* _Material supplied_
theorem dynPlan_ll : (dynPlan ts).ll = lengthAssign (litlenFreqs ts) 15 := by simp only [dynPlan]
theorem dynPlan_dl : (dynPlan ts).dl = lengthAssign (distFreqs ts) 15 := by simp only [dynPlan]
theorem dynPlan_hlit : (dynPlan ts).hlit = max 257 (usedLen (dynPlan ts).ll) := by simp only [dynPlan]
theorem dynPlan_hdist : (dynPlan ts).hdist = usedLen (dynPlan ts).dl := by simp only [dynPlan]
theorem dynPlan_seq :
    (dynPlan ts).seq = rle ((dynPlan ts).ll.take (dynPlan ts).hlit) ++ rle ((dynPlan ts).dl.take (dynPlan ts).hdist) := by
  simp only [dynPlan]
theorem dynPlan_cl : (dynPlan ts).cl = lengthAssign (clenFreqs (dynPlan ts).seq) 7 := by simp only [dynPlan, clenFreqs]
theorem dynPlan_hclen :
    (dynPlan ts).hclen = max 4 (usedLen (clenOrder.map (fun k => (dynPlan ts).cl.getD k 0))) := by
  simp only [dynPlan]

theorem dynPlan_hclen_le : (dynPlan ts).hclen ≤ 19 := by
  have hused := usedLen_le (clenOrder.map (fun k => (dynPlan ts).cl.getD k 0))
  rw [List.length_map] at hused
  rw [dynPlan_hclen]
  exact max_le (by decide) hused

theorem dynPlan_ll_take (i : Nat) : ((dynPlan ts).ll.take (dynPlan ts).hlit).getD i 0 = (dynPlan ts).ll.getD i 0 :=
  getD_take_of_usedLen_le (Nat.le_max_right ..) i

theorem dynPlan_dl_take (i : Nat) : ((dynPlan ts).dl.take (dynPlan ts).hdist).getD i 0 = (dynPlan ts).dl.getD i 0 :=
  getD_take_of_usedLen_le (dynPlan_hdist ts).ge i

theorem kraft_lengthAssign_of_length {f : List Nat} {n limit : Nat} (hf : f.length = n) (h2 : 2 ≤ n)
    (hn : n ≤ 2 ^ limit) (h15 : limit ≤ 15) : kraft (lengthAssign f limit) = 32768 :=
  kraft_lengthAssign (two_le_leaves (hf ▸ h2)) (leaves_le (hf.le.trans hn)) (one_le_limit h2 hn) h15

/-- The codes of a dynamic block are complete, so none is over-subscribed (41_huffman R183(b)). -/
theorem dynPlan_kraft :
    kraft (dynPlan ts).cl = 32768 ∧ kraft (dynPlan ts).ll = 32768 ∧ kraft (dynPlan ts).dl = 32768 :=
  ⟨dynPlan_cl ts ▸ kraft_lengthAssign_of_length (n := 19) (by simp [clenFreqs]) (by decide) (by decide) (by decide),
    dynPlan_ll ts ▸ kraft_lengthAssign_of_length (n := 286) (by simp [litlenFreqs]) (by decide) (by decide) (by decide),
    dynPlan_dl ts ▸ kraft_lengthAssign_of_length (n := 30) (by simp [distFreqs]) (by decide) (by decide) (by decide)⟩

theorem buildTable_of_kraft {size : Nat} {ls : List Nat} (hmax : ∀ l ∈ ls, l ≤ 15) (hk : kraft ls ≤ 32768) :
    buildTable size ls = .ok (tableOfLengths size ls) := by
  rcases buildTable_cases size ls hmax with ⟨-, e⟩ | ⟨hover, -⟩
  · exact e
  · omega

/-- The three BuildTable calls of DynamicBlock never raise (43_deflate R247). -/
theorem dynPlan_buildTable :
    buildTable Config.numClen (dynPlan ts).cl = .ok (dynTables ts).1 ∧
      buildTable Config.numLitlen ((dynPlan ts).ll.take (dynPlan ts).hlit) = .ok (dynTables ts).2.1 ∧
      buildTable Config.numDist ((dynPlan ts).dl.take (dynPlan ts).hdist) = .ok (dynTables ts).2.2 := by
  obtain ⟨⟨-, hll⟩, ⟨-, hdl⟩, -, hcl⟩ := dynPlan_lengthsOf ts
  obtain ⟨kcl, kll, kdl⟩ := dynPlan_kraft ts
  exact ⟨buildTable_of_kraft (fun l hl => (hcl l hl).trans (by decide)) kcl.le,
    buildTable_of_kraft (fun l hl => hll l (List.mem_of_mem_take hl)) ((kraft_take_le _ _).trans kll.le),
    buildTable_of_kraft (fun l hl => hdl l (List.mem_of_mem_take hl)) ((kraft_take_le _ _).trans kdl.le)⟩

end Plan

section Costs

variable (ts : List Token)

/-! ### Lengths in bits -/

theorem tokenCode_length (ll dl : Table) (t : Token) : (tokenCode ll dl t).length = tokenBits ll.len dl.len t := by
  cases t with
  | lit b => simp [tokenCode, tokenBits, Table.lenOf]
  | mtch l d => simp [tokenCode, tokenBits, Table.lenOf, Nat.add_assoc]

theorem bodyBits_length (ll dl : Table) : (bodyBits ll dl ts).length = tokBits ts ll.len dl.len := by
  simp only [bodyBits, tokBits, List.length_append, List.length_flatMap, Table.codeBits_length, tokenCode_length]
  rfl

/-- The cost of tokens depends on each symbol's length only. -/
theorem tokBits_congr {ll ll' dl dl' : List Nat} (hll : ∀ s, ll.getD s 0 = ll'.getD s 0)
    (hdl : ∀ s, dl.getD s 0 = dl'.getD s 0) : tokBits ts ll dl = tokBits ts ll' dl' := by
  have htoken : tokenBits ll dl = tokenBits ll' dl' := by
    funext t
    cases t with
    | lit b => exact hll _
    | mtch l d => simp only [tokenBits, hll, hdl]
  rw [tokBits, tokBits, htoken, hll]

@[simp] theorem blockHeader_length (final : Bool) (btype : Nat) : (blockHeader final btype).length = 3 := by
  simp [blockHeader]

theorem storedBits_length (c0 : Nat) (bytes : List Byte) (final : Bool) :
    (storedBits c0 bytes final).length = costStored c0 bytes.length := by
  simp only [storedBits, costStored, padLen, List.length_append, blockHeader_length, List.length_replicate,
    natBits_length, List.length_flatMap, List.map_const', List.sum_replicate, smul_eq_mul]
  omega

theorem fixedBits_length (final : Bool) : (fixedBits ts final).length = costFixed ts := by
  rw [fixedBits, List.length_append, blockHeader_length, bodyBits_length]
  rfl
==
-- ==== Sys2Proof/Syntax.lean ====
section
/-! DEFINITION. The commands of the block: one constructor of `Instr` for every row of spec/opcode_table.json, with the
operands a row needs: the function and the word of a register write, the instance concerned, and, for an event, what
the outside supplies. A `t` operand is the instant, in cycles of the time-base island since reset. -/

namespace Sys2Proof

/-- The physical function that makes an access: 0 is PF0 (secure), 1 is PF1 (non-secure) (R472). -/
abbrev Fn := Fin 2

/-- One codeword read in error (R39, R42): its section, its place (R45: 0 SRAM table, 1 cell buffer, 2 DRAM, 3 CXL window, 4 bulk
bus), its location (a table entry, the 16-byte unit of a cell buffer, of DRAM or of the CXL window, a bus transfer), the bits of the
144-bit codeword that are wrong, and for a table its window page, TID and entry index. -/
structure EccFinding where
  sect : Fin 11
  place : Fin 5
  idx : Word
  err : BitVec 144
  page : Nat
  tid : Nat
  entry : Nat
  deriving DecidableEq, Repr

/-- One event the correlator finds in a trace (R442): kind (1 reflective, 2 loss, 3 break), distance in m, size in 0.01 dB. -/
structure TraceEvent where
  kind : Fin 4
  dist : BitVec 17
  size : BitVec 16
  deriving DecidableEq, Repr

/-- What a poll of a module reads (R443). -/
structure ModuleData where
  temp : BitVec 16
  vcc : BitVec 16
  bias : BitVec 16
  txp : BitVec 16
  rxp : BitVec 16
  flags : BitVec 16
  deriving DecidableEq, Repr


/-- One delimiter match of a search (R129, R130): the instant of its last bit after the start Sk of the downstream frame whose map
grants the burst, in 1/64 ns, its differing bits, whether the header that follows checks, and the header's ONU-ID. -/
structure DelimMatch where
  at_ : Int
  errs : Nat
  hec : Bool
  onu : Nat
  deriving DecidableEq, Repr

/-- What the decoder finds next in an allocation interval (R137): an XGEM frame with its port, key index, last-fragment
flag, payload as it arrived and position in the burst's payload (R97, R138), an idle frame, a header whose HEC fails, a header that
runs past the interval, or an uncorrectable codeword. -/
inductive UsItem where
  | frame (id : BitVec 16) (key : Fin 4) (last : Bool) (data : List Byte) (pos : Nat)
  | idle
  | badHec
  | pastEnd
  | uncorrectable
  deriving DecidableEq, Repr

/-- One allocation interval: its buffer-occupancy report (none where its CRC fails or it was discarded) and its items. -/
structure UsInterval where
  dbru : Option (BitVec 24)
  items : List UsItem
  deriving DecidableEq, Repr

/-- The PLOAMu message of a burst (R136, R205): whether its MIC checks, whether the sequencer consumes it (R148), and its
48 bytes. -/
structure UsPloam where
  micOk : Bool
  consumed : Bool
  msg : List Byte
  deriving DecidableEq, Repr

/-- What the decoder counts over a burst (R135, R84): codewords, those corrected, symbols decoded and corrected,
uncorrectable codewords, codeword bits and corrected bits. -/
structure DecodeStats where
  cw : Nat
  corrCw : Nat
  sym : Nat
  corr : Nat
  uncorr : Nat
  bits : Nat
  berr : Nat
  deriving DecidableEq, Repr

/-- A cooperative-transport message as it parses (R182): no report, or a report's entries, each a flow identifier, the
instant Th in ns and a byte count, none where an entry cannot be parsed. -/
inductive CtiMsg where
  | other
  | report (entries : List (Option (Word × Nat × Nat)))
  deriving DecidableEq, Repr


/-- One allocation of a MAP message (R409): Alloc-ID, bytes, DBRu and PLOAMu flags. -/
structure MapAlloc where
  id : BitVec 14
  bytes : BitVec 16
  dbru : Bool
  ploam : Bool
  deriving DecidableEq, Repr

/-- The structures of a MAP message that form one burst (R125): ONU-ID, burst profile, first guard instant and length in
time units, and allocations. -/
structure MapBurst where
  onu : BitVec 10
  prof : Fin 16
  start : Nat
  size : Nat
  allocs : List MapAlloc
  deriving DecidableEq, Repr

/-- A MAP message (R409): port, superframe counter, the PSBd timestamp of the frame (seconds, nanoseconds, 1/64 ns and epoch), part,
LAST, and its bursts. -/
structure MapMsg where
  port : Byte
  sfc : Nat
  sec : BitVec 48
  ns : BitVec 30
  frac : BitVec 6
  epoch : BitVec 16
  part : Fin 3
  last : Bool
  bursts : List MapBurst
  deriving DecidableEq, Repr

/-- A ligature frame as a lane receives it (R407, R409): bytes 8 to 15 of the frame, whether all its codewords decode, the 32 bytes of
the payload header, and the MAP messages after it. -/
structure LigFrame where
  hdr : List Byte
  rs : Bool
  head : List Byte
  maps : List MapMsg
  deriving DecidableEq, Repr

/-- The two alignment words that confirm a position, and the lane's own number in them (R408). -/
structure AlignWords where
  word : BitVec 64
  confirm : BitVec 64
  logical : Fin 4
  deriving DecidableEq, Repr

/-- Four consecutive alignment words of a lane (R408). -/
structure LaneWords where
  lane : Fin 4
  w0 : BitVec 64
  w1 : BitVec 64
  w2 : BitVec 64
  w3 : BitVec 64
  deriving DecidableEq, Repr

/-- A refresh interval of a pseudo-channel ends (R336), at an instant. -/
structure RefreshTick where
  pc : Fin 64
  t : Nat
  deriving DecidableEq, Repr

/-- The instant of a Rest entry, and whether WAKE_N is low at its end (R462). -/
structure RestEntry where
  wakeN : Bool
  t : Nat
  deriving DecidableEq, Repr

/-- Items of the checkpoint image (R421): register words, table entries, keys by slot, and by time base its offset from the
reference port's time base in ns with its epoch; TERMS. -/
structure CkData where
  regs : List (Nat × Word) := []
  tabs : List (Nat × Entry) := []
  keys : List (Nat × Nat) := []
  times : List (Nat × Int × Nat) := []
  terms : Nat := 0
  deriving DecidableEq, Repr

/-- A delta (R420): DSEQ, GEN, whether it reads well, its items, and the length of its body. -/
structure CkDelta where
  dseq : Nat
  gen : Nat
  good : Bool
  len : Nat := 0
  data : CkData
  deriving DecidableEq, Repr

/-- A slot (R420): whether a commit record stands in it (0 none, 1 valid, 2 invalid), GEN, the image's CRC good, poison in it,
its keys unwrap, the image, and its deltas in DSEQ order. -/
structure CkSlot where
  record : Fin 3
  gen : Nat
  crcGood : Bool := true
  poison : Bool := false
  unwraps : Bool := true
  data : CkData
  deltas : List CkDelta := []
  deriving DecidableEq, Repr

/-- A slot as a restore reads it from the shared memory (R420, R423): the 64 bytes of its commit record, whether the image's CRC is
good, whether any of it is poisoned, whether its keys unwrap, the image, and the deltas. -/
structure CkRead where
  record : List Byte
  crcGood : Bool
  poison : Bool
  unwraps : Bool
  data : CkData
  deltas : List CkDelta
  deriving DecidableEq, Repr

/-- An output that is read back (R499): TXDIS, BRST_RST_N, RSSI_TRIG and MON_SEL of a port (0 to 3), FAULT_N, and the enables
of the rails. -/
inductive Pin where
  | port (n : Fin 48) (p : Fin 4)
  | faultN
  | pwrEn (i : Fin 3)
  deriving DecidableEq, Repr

* _Your assignment_
Within the listing above, the range opens at the line with "theorem dynPlan_ll : (dynPlan" and closes at the line with "theorem dynPlan_hlit : (dynPlan". Reproduce exactly the lines of that range, including both ends.

* _Result of the task_
theorem dynPlan_ll : (dynPlan ts).ll = lengthAssign (litlenFreqs ts) 15 := by simp only [dynPlan]
theorem dynPlan_dl : (dynPlan ts).dl = lengthAssign (distFreqs ts) 15 := by simp only [dynPlan]
theorem dynPlan_hlit : (dynPlan ts).hlit = max 257 (usedLen (dynPlan ts).ll) := by simp only [dynPlan]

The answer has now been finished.